[Opening DATASET section]

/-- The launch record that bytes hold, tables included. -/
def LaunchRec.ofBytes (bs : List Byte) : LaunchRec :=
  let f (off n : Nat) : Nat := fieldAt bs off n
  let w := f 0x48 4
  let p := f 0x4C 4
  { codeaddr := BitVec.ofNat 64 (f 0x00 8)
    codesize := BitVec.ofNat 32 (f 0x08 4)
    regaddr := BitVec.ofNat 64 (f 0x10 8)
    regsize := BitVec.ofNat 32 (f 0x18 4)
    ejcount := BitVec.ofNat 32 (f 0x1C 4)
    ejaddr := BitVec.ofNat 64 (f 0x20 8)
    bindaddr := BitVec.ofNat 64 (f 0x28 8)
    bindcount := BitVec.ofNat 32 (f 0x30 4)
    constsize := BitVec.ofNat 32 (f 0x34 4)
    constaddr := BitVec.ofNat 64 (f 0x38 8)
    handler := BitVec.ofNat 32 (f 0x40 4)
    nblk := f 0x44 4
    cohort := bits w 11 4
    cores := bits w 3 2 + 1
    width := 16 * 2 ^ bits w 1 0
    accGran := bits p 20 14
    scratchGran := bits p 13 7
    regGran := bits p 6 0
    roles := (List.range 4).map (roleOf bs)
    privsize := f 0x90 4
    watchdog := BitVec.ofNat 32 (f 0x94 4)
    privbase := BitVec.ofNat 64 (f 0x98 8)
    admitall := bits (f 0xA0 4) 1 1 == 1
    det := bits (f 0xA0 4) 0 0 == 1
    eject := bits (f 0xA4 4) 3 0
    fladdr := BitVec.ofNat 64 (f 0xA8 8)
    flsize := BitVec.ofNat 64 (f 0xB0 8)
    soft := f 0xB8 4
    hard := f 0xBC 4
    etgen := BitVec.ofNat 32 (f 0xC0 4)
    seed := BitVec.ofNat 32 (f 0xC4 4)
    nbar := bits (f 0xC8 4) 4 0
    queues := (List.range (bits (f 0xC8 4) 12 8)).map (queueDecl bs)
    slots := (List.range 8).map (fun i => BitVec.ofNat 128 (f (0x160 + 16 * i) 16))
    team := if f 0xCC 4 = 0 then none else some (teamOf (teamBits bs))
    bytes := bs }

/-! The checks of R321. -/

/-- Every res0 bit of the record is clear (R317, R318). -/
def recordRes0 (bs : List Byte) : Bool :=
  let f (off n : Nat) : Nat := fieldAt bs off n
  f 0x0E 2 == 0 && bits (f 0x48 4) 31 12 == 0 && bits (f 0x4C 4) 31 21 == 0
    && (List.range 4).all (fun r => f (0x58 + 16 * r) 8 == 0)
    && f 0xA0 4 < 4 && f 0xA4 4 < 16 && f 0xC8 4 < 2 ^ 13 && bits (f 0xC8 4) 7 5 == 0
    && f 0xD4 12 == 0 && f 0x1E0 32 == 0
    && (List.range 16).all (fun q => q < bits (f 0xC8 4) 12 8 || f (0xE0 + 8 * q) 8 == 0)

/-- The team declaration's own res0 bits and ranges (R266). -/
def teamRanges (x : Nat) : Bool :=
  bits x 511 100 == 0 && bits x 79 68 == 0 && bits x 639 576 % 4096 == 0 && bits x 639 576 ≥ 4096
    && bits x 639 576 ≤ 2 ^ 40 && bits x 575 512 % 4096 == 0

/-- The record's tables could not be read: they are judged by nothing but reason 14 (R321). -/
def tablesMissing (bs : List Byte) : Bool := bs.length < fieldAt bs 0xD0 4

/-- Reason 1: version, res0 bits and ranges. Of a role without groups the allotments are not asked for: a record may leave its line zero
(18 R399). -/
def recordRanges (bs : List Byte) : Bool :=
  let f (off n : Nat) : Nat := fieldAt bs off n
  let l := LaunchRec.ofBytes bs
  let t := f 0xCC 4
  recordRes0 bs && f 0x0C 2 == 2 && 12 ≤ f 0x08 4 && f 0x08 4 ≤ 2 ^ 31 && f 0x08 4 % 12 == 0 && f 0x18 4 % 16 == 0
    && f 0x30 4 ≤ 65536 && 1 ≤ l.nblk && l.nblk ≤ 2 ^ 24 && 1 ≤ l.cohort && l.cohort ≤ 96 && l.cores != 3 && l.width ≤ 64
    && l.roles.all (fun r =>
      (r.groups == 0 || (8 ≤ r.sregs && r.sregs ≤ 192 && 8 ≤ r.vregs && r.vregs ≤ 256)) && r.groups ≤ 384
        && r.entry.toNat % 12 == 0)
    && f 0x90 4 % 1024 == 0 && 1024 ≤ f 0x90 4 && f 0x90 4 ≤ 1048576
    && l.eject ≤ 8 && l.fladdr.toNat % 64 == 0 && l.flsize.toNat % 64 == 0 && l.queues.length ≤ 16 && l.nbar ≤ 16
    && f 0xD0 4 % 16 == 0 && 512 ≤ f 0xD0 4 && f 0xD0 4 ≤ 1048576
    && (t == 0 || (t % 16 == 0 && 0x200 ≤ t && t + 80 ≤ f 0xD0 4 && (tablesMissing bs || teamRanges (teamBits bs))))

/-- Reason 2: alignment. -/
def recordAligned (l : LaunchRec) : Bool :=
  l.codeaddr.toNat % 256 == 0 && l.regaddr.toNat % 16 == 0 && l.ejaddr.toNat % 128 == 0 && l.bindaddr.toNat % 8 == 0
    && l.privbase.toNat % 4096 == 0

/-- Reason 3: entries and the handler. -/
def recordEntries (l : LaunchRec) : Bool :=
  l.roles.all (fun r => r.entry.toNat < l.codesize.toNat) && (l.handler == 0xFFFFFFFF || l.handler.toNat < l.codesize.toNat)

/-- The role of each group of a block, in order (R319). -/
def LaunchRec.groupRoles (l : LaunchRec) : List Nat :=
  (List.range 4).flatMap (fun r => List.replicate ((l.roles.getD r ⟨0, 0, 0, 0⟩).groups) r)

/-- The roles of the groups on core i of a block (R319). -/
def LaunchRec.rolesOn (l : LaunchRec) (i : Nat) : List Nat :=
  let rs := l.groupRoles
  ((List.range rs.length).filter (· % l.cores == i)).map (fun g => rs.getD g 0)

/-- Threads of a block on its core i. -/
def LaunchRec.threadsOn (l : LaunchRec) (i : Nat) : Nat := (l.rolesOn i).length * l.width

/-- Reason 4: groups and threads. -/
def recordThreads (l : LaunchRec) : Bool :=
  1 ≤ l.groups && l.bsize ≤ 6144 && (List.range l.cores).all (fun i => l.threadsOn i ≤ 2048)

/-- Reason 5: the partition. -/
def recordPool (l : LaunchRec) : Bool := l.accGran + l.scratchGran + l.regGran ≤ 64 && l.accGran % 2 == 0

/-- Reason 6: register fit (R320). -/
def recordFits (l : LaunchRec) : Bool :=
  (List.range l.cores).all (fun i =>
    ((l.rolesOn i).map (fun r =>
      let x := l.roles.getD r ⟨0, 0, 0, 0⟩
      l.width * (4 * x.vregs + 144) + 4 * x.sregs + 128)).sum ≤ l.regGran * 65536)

[Closing DATASET section]

◆ **EXERCISE DIRECTIONS**: All lines above that include the word "vregs" must be copied into the answer.

◆ **SOLUTION FOR THIS PROBLEM**:
      (r.groups == 0 || (8 ≤ r.sregs && r.sregs ≤ 192 && 8 ≤ r.vregs && r.vregs ≤ 256)) && r.groups ≤ 384
      l.width * (4 * x.vregs + 144) + 4 * x.sregs + 128)).sum ≤ l.regGran * 65536)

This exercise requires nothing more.